When the string "tags" is part of a line in the data below, report the whole line.

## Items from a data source
╭──

-- ==== Sys2Proof/Machine/Operands.lean ====
section
/-! DEFINITION. The operand forms of commands: fields of the 128-byte submission entry (R488 to R493, and the admin areas of
R483, R526, R531, R534, R538 to R545), its defined bits (R17), filter terms (R124 to R127), items and ID lists (R159), the
attribute record (R536), handles and vector IDs (R47, R60). -/

namespace Sys2Proof.Machine

open Sys2Proof

/-! ## The submission entry (R488) -/

/-- The n bytes of an entry from byte offset off, as a number. -/
def ef (e : BitVec 1024) (off n : Nat) : Nat := (e.toNat >>> (8 * off)) % 2 ^ (8 * n)

/-- Bits hi to lo of the 4 bytes at offset off. -/
def efb (e : BitVec 1024) (off hi lo : Nat) : Nat := bitsOf (ef e off 4) hi lo

def eOpcode (e : BitVec 1024) : Nat := ef e 0x00 1
def eClass (e : BitVec 1024) : Nat := bitsOf (ef e 0x01 1) 1 0
def eExpert (e : BitVec 1024) : Bool := bitOf (ef e 0x01 1) 2
def eTag (e : BitVec 1024) : Nat := ef e 0x02 2
def eHandle (e : BitVec 1024) : Nat := ef e 0x04 4
def eIndex (e : BitVec 1024) : Nat := eHandle e % 65536
def eInAddr (e : BitVec 1024) : Nat := ef e 0x08 8
def eInLen (e : BitVec 1024) : Nat := ef e 0x10 4
def eInRegion (e : BitVec 1024) : Bool := bitOf (ef e 0x14 2) 15
def eInSel (e : BitVec 1024) : Nat := ef e 0x14 2 % 4096
def eOutAddr (e : BitVec 1024) : Nat := ef e 0x18 8
def eOutLen (e : BitVec 1024) : Nat := ef e 0x20 4
def eOutRegion (e : BitVec 1024) : Bool := bitOf (ef e 0x24 2) 15
def eOutSel (e : BitVec 1024) : Nat := ef e 0x24 2 % 4096

/-! ### SEARCH (R491) -/

def eSnapshot (e : BitVec 1024) : Nat := ef e 0x28 8
def eScanBudget (e : BitVec 1024) : Nat := ef e 0x30 4
def eQueryLen (e : BitVec 1024) : Nat := ef e 0x34 4
def eK (e : BitVec 1024) : Nat := efb e 0x38 20 0
def eRerankDepth (e : BitVec 1024) : Nat := efb e 0x3C 20 0
def eRerank (e : BitVec 1024) : Nat := efb e 0x3C 22 21
def eNprobe (e : BitVec 1024) : Nat := efb e 0x40 16 0
def eTerms (e : BitVec 1024) : Nat := efb e 0x40 21 17
def eQueryFormat (e : BitVec 1024) : Nat := efb e 0x40 24 22
def eSnapValid (e : BitVec 1024) : Bool := efb e 0x40 25 25 == 1
def eWidenLimit (e : BitVec 1024) : Nat := efb e 0x44 16 0
def eBatchHold (e : BitVec 1024) : Nat := ef e 0x48 2

/-! ### INSERT, UPSERT, DELETE, FETCH (R492) and the rest (R493) -/

def eCount (e : BitVec 1024) : Nat := efb e 0x30 16 0
def eInputFormat (e : BitVec 1024) : Nat := efb e 0x30 19 17
def eOutputFp32 (e : BitVec 1024) : Bool := efb e 0x30 20 20 == 1
def eFetchSnapValid (e : BitVec 1024) : Bool := efb e 0x30 21 21 == 1
def eDurable (e : BitVec 1024) : Bool := bitOf (ef e 0x28 1) 0
def eTargetTag (e : BitVec 1024) : Nat := ef e 0x28 2
def eTargetQp (e : BitVec 1024) : Nat := ef e 0x2A 2 % 2048
def eObject (e : BitVec 1024) : Nat := efb e 0x28 2 0
def eTarget (e : BitVec 1024) : Nat := efb e 0x28 5 3
def eWithData (e : BitVec 1024) : Bool := efb e 0x28 6 6 == 1
def eDeferLimit (e : BitVec 1024) : Nat := ef e 0x2C 2

/-! ### Admin areas -/

def eQp (e : BitVec 1024) : Nat := ef e 0x3C 2
def eMode (e : BitVec 1024) : Nat := ef e 0x40 1
def eFid (e : BitVec 1024) : Nat := ef e 0x28 1
def eSel (e : BitVec 1024) : Nat := ef e 0x29 1
def eFlags (e : BitVec 1024) : Nat := ef e 0x2A 1
def eValue (e : BitVec 1024) : Nat := ef e 0x30 8
def eCns (e : BitVec 1024) : Nat := ef e 0x28 1
def eLid (e : BitVec 1024) : Nat := ef e 0x28 1
def eOffset (e : BitVec 1024) : Nat := ef e 0x30 8
def eSlot (e : BitVec 1024) : Nat := ef e 0x28 1
def eSlotFlag (e : BitVec 1024) : Bool := bitOf (ef e 0x29 1) 0
def eChannel (e : BitVec 1024) : Nat := ef e 0x28 2
def eSetMask (e : BitVec 1024) : Nat := ef e 0x28 4

/-- A feature of R534: its least and greatest value, whether it is an expert feature, whether it belongs to a port, and its default;
COMMIT_WINDOW has one for each class. -/
structure FeatureSpec where
  lo : Nat
  hi : Nat
  expert : Bool
  port : Bool
  default : Nat
  deriving DecidableEq, Repr, Inhabited

/-- The feature that FID and SEL name, if there is one (R534). -/
def featureSpec (fid sel : Nat) : Option FeatureSpec :=
  if fid = 1 then
    if sel < 4 then some { lo := 0, hi := 10000, expert := false, port := false, default := ([0, 20, 200, 1000][sel]?).getD 0 }
    else none
  else if sel != 0 then none
  else match fid with
    | 2 => some { lo := 10, hi := 50, expert := true, port := false, default := 10 }
    | 3 => some { lo := 1, hi := 10000, expert := true, port := true, default := 100 }
    | 4 => some { lo := 1, hi := 255, expert := false, port := true, default := 128 }
    | 5 => some { lo := 1, hi := 1000, expert := false, port := true, default := 100 }
    | 6 => some { lo := 0, hi := 512, expert := false, port := false, default := 0 }
    | 7 => some { lo := 10, hi := 60000, expert := true, port := false, default := 1000 }
    | 8 => some { lo := 256, hi := 8192, expert := true, port := false, default := 1024 }
    | 9 => some { lo := 1, hi := 15, expert := true, port := false, default := 3 }
    | _ => none

/-- The size of a log page, none for an undefined LID (R531). -/
def pageSize : Nat → Option Nat
  | 1 => some 262208 | 2 => some 512 | 3 => some 41024 | 4 => some 832 | 5 => some 1088 | 6 => some 512 | 7 => some 24640
  | _ => none

/-! ## Opcodes (R490) -/

/-- The data-path opcodes. -/
def dataOpcode (op : Nat) : Bool := decide (0x01 ≤ op) && decide (op ≤ 0x0A)

/-- The admin opcodes. -/
def adminOpcode (op : Nat) : Bool :=
  [0x80, 0x81, 0x82, 0x83, 0x84, 0x85, 0x86, 0x88, 0x89, 0x8A, 0x8C, 0x90, 0x91, 0x92, 0x93, 0x94, 0x95, 0x98, 0x99,
    0x9A, 0xA0, 0xA1, 0xA8, 0xA9, 0xAA].contains op

/-- Whether an opcode is defined for queue q: ABORT for all, data-path for 1 to 2,047, admin for 0. -/
def opcodeFor (q op : Nat) : Bool :=
  op == 0x07 || (if q = 0 then adminOpcode op else dataOpcode op)

/-- Whether the header's COLLECTION names a collection in a command (R677). -/
def namesCollection (e : BitVec 1024) : Bool :=
  let op := eOpcode e
  [0x01, 0x02, 0x03, 0x04, 0x05, 0x06, 0x08, 0x09, 0x0A, 0x91, 0x92, 0x93, 0x94, 0x95, 0x9A].contains op
    || (op == 0x80 && ef e 0x28 1 == 1)

/-- Whether a command is a mutation, and whether it reads a snapshot (R175). -/
def isMutation (op : Nat) : Bool := op == 2 || op == 3 || op == 4
def isReader (op : Nat) : Bool := op == 1 || op == 5

/-! ## Defined bits and reserved values (R17, check 2 of R498) -/

/-- The command-specific fields of an opcode, as pairs of first bit and width. -/
def specificFields (e : BitVec 1024) : List (Nat × Nat) :=
  let at_ (off lo w : Nat) := (8 * off + lo, w)
  match eOpcode e with
  | 0x01 => [at_ 0x28 0 64, at_ 0x30 0 32, at_ 0x34 0 32, at_ 0x38 0 21, at_ 0x3C 0 23, at_ 0x40 0 26, at_ 0x44 0 17,
      at_ 0x48 0 16]
  | 0x02 | 0x03 => [at_ 0x30 0 13, at_ 0x30 17 3]
  | 0x04 => [at_ 0x30 0 17]
  | 0x05 => [at_ 0x28 0 64, at_ 0x30 0 17, at_ 0x30 20 2]
  | 0x06 => [at_ 0x28 0 1]
  | 0x07 => [at_ 0x28 0 16, at_ 0x2A 0 11]
  | 0x08 => [at_ 0x28 0 6, at_ 0x2C 0 16]
  | 0x09 => [at_ 0x28 3 4, at_ 0x2C 0 16]
  | 0x0A => []
  | 0x80 => [at_ 0x28 0 8] ++ if ef e 0x28 1 = 2 then [at_ 0x2C 0 32] else []
  | 0x81 => [at_ 0x28 0 8, at_ 0x30 0 64]
  | 0x82 => [at_ 0x28 0 16, at_ 0x2A 0 2, at_ 0x30 0 64]
  | 0x83 => [at_ 0x28 0 16, at_ 0x2A 0 1, at_ 0x30 0 64]
  | 0x84 => [at_ 0x28 0 64, at_ 0x30 0 64, at_ 0x38 0 32, at_ 0x3C 0 11, at_ 0x3E 0 11, at_ 0x40 0 18]
  | 0x85 => [at_ 0x3C 0 16]
  | 0x86 => [at_ 0x3C 0 16, at_ 0x40 0 8]
  | 0x88 => [at_ 0x28 0 64]
  | 0x89 | 0x8A => [at_ 0x28 0 8, at_ 0x29 0 1]
  | 0x8C => [at_ 0x28 0 8] ++ (if ef e 0x28 1 = 0 then [at_ 0x30 0 256, at_ 0x50 0 256] else [at_ 0x70 0 32])
  | 0x91 => [at_ 0x28 0 32]
  | 0x95 => [at_ 0x28 0 32]
  | 0x98 => [at_ 0x28 0 16, at_ 0x30 0 64]
  | 0x99 => [at_ 0x28 0 32]
  | 0x9A => [at_ 0x28 0 32, at_ 0x2C 0 32, at_ 0x30 0 1]
  | 0xA0 => [at_ 0x28 0 64, at_ 0x30 0 24]
  | 0xA1 | 0xA8 => [at_ 0x28 0 16]
  | 0xA9 => [at_ 0x28 0 24, at_ 0x2C 0 64]
  | 0xAA => [at_ 0x28 0 48]
  | _ => []

/-- The header's defined bits for a command: buffers it may name, the region entries where the form is a region (R489), and
COLLECTION where the command names one (R677). -/
def headerFields (e : BitVec 1024) : List (Nat × Nat) :=
  let op := eOpcode e
  let none_ := [0x06, 0x07, 0x08, 0x09, 0x0A].contains op
  [(0, 8), (8, 3), (16, 16)]
    ++ (if namesCollection e then [(32, 32)] else [])
    ++ (if none_ then [] else [(64, 64), (128, 32), (175, 1)] ++ if eInRegion e then [(160, 12)] else [])
    ++ (if none_ || op == 0x04 then []
        else [(192, 64), (256, 32), (303, 1)] ++ if eOutRegion e then [(288, 12)] else [])

/-- The bits that a list of fields covers. -/
def fieldMask : List (Nat × Nat) → Nat
  | [] => 0
  | (lo, w) :: t => (2 ^ w - 1) <<< lo ||| fieldMask t

/-- Whether every reserved bit of an entry is zero (R17). -/
def reservedZero (e : BitVec 1024) : Bool :=
  (e.toNat ||| fieldMask (headerFields e ++ specificFields e)) == fieldMask (headerFields e ++ specificFields e)

/-- Whether no field holds a reserved value (check 2): QUERY_FORMAT and RERANK of a SEARCH (R93), INPUT_FORMAT (R158), OBJECT
and TARGET (R404), MODE (R510). -/
def reservedValues (e : BitVec 1024) : Bool :=
  match eOpcode e with
  | 0x01 => decide (eQueryFormat e ≤ 3) && decide (eRerank e ≤ 2)
  | 0x02 | 0x03 => [0, 1, 3].contains (eInputFormat e)
  | 0x08 => [2, 3].contains (eObject e) && [2, 3, 4].contains (eTarget e)
  | 0x09 => [3, 4].contains (eTarget e)
  | 0x86 => decide (eMode e ≤ 1)
  | _ => true

/-! ## Filters (R124 to R127) -/

def termOp (t : BitVec 64) : Nat := bitsOf t.toNat 3 0
def termGroup (t : BitVec 64) : Nat := bitsOf t.toNat 7 6
def termNegate (t : BitVec 64) : Bool := bitOf t.toNat 5
def termMask (t : BitVec 64) : Nat := bitsOf t.toNat 63 32
def termHi (t : BitVec 64) : Nat := bitsOf t.toNat 63 48
def termLo (t : BitVec 64) : Nat := bitsOf t.toNat 47 32

/-- Whether a term is well formed (R126). -/
def termOk (t : BitVec 64) : Bool :=
  bitsOf t.toNat 31 8 == 0 && !bitOf t.toNat 4 &&
    (if termOp t = 1 || termOp t = 2 then termMask t != 0
     else if termOp t = 3 || termOp t = 4 then decide (termLo t ≤ termHi t)
     else false)

/-- The test of a term on an attribute word (R74, R125). -/
def termTest (t a : BitVec 64) : Bool :=
  let tags := bitsOf a.toNat 63 32
  let rb := bitsOf a.toNat 31 16
  let ra := bitsOf a.toNat 15 0
  match termOp t with
  | 1 => (tags &&& termMask t) != 0
  | 2 => (tags &&& termMask t) == termMask t
  | 3 => decide (termLo t ≤ ra) && decide (ra ≤ termHi t)
  | 4 => decide (termLo t ≤ rb) && decide (rb ≤ termHi t)
  | _ => false

/-- Whether the predicate of terms ts passes an attribute word (R127). -/
def filterPass (ts : List (BitVec 64)) (a : BitVec 64) : Bool :=
  (List.range 4).all fun g =>
    let here := ts.filter fun t => termGroup t == g
    here.isEmpty || here.any fun t => termTest t a != termNegate t

/-- The filter terms of a query buffer (R96). -/
def filterTerms (e : BitVec 1024) (inp : List Byte) : List (BitVec 64) :=
  (List.range (eTerms e)).map fun i => BitVec.ofNat 64 (field inp (8 * i) 8)

/-! ## IDs and handles (R47, R60, R62) -/

def idDevice (v : BitVec 48) : Nat := v.toNat / 2 ^ 34
def idLocal (v : BitVec 48) : Nat := v.toNat % 2 ^ 34
def makeId (device loc : Nat) : BitVec 48 := BitVec.ofNat 48 (device * 2 ^ 34 + loc)
def sentinelId : BitVec 48 := 0xFFFFFFFFFFFF#48
def handleOf (gen index : Nat) : BitVec 32 := BitVec.ofNat 32 (gen * 65536 + index)

/-- The next GENERATION of a slot (R47). -/
def nextGen (g : Nat) : Nat := if g ≥ 65535 then 1 else g + 1

/-! ## Formats (R50, R55) -/

def metricOf : Nat → Option Metric
  | 0 => some .l2sq | 1 => some .ip | 2 => some .cosine | _ => none
def fullFormatOf : Nat → Option FullFormat
  | 0 => some .none | 1 => some .fp32 | 2 => some .bf16 | 3 => some .fp16 | 4 => some .fp8e4m3 | 5 => some .int8 | _ => none
def spillModeOf : Nat → Option SpillMode
  | 0 => some .off | 1 => some .always | 2 => some .margin | _ => none
def metricCode : Metric → Nat | .l2sq => 0 | .ip => 1 | .cosine => 2
def fullFormatCode : FullFormat → Nat
  | .none => 0 | .fp32 => 1 | .bf16 => 2 | .fp16 => 3 | .fp8e4m3 => 4 | .int8 => 5
def spillModeCode : SpillMode → Nat | .off => 0 | .always => 1 | .margin => 2

/-- Bytes of an element of a full vector (R55). -/
def elemBytes : FullFormat → Nat
  | .none => 0 | .fp32 => 4 | .bf16 => 2 | .fp16 => 2 | .fp8e4m3 => 1 | .int8 => 1

/-- Bytes of a stored full vector, a multiple of 64 (R56). -/
def fullBytes (a : Attrs) : Nat := ceilDiv (a.dim * elemBytes a.fullFormat) 64 * 64

/-- M, DPAD and the dimensions of a subquantiser (R66, R67). -/
def subM (a : Attrs) : Nat := 8 * a.codeBytes / a.codeBits
def dpad (a : Attrs) : Nat := subM a * ceilDiv a.dim (subM a)
def subDims (a : Attrs) : Nat := dpad a / subM a

/-- Slots of a segment (R73). -/
def slotCount (a : Attrs) : Nat := 65280 / (a.codeBytes + 16)

/-- Tables that a core's table bank holds (R113 and the table of R70): at most 32. -/
def tableLimit (a : Attrs) : Nat := min 32 (65536 / (subM a * 2 ^ a.codeBits))

/-- A vector filled with zeros to n elements (R67). -/
def padVec (n : Nat) (x : List F32) : List F32 := x ++ List.replicate (n - x.length) 0

/-- Elements from bytes: FP32, BF16, FP16, E4M3, INT8 widened (R56). -/
def widen (f : FullFormat) (scale : F32) (n : Nat) (l : List Byte) : List F32 :=
  (List.range n).map fun i =>
    match f with
    | .none => 0
    | .fp32 => BitVec.ofNat 32 (field l (4 * i) 4)
    | .bf16 => bf16To32 (BitVec.ofNat 16 (field l (2 * i) 2))
    | .fp16 => fp16To32 (BitVec.ofNat 16 (field l (2 * i) 2))
    | .fp8e4m3 => e4m3To32 (l.getD i 0)
    | .int8 => int8To32 scale (l.getD i 0)

/-- A vector converted to FULL_FORMAT (R55), with its padding (R56). -/
def narrow (a : Attrs) (x : List F32) : List Byte :=
  pad (fullBytes a) (x.flatMap fun v =>
    match a.fullFormat with
    | .none => []
    | .fp32 => leBytes 4 v.toNat
    | .bf16 => leBytes 2 (toBf16 v).toNat
    | .fp16 => leBytes 2 (toFp16 v).toNat
    | .fp8e4m3 => [toE4m3 v]
    | .int8 => [toInt8 a.int8Scale v])

/-- RERANK_DEPTH in force (R93). -/
def rerankDepth (e : BitVec 1024) : Nat := if eRerankDepth e = 0 then min (4 * eK e) 1048576 else eRerankDepth e

/-- K_eff (R135). -/
def kEff (e : BitVec 1024) : Nat := if eRerank e = 0 then eK e else rerankDepth e

/-- Capacity of a select buffer (R137). -/
def bufCapacity (k : Nat) : Nat := ceilDiv (2 * k) 16 * 16

/-- Pages of T2 that a SEARCH needs as scratch (R138, R147): 32 bytes an entry for the running result of each of the 2,121 squares where K_eff
exceeds 4,096, and a select buffer for each core where 32 members with such buffers would pass the select area (DESIGN CHOICE, log entry 143). -/
def scratchPages (e : BitVec 1024) : Nat :=
  ceilDiv ((if 4096 < kEff e then 2121 * 32 * kEff e else 0) + (if 4096 < 32 * bufCapacity (kEff e) then 4096 * 16 * bufCapacity (kEff e) else 0)) 4096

╰──

## Written reply
  let tags := bitsOf a.toNat 63 32
  | 1 => (tags &&& termMask t) != 0
  | 2 => (tags &&& termMask t) == termMask t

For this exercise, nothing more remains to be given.